§ **DATASET EXTRACT**
□ □ □ □
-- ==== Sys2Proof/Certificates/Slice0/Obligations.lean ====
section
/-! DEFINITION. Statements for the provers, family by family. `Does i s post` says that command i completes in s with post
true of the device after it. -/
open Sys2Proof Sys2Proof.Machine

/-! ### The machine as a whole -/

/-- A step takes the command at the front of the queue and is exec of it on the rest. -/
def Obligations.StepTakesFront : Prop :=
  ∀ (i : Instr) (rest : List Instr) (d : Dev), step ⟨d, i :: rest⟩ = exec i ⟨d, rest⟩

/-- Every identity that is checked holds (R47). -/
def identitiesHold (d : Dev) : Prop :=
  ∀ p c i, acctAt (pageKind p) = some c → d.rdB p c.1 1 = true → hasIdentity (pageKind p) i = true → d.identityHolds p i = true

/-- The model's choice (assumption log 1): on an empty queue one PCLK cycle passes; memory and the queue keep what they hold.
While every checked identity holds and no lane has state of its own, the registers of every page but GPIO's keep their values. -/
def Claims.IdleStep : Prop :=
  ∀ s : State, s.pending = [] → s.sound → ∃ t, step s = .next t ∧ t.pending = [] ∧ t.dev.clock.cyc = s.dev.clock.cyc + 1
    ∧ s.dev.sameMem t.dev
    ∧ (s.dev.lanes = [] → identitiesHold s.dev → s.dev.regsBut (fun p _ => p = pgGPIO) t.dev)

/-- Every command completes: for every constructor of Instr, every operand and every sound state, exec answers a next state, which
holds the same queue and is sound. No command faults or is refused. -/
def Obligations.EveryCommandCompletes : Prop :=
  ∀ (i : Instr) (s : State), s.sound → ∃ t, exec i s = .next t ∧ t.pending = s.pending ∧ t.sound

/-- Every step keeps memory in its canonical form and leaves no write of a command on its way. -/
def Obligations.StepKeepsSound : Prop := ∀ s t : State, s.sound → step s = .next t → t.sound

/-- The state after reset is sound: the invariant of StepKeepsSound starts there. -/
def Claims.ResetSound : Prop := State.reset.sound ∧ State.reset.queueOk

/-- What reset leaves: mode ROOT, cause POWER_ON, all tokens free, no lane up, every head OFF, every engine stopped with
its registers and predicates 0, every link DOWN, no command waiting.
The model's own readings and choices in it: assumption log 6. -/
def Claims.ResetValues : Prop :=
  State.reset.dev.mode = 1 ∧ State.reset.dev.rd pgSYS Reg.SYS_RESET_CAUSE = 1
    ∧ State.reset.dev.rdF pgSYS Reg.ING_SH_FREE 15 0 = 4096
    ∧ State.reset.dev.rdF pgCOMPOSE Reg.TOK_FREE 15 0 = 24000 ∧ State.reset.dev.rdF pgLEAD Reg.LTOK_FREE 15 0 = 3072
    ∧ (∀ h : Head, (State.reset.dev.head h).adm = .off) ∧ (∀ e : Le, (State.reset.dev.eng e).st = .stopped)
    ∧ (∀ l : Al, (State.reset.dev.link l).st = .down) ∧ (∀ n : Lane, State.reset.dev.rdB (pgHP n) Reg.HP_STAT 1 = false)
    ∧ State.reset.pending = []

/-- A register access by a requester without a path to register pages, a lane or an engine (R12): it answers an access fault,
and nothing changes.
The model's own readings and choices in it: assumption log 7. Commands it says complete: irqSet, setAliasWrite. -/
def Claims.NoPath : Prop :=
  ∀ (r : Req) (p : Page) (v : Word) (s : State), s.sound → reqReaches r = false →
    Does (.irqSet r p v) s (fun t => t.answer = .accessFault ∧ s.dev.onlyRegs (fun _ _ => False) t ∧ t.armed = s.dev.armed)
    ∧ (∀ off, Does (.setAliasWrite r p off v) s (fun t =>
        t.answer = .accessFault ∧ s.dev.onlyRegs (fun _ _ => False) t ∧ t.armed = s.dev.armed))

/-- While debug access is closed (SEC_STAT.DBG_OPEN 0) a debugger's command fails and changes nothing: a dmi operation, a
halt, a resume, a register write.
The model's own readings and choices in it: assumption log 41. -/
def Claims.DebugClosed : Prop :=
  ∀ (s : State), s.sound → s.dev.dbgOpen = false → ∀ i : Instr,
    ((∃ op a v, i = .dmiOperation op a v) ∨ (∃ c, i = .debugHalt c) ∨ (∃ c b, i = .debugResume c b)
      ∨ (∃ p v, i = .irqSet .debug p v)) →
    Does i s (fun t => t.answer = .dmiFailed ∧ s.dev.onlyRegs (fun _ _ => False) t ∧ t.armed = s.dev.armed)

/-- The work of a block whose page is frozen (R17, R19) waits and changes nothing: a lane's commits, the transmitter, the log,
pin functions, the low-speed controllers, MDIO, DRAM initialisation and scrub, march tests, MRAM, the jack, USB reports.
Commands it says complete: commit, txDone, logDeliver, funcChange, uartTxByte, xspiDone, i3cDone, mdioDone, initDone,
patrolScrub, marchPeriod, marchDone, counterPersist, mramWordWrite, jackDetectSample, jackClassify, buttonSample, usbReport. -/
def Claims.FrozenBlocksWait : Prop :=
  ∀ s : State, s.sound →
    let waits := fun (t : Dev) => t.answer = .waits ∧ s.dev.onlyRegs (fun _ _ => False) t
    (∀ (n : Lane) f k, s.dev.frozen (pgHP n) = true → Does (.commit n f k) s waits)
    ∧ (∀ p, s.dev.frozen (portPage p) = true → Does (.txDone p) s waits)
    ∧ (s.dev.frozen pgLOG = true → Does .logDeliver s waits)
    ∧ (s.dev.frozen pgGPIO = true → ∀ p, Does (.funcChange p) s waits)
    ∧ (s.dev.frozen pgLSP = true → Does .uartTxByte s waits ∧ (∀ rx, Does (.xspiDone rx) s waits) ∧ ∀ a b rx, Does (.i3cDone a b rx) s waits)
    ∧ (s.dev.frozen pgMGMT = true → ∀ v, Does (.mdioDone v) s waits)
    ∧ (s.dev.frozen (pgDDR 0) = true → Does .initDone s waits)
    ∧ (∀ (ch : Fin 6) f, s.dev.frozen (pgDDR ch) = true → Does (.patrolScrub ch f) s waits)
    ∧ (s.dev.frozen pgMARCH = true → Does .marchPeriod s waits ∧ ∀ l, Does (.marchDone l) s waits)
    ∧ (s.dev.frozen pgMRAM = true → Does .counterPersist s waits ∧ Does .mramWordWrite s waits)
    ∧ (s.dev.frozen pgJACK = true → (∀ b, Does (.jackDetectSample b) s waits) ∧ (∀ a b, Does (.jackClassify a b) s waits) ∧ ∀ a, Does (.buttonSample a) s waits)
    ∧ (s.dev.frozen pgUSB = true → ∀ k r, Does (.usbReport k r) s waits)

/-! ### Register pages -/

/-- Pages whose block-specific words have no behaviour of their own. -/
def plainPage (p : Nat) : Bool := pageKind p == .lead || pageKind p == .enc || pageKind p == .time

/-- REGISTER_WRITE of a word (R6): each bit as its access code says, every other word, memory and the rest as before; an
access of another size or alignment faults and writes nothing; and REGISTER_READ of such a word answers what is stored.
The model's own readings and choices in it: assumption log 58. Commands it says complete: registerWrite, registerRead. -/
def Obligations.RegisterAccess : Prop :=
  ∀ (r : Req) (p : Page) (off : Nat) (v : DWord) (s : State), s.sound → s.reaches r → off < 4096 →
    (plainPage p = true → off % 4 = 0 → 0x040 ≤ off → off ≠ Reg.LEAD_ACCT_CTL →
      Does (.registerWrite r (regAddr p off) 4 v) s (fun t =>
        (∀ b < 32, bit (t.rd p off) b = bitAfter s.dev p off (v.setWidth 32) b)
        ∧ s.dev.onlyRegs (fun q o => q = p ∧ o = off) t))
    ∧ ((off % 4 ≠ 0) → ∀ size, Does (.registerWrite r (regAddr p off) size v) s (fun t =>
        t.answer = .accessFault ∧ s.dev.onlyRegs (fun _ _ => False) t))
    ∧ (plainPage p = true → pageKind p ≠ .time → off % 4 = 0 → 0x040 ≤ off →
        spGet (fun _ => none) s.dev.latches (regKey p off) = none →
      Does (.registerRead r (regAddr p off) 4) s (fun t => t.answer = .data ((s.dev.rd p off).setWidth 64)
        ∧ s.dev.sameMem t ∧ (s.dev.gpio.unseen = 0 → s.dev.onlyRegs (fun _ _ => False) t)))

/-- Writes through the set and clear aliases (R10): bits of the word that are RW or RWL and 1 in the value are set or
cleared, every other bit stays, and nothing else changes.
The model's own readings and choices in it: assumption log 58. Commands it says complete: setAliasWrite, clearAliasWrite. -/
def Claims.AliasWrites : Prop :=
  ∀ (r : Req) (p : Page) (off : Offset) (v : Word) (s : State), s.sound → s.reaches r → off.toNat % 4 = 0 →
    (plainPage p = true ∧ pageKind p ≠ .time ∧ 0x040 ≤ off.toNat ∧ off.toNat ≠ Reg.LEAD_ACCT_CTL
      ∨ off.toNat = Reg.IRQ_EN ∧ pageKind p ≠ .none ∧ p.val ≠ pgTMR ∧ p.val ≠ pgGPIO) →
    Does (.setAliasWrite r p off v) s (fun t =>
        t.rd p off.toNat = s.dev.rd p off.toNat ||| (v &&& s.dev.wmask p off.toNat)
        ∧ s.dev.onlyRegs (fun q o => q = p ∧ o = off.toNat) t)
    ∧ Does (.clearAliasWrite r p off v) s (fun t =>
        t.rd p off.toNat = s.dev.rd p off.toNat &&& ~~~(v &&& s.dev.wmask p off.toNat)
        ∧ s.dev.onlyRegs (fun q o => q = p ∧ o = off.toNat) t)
□ □ □ □
Write out only the lines that run from the line containing "holds the same" through the line containing "its way. -/", both included, exactly as they appear above.

holds the same queue and is sound. No command faults or is refused. -/
def Obligations.EveryCommandCompletes : Prop :=
  ∀ (i : Instr) (s : State), s.sound → ∃ t, exec i s = .next t ∧ t.pending = s.pending ∧ t.sound

/-- Every step keeps memory in its canonical form and leaves no write of a command on its way. -/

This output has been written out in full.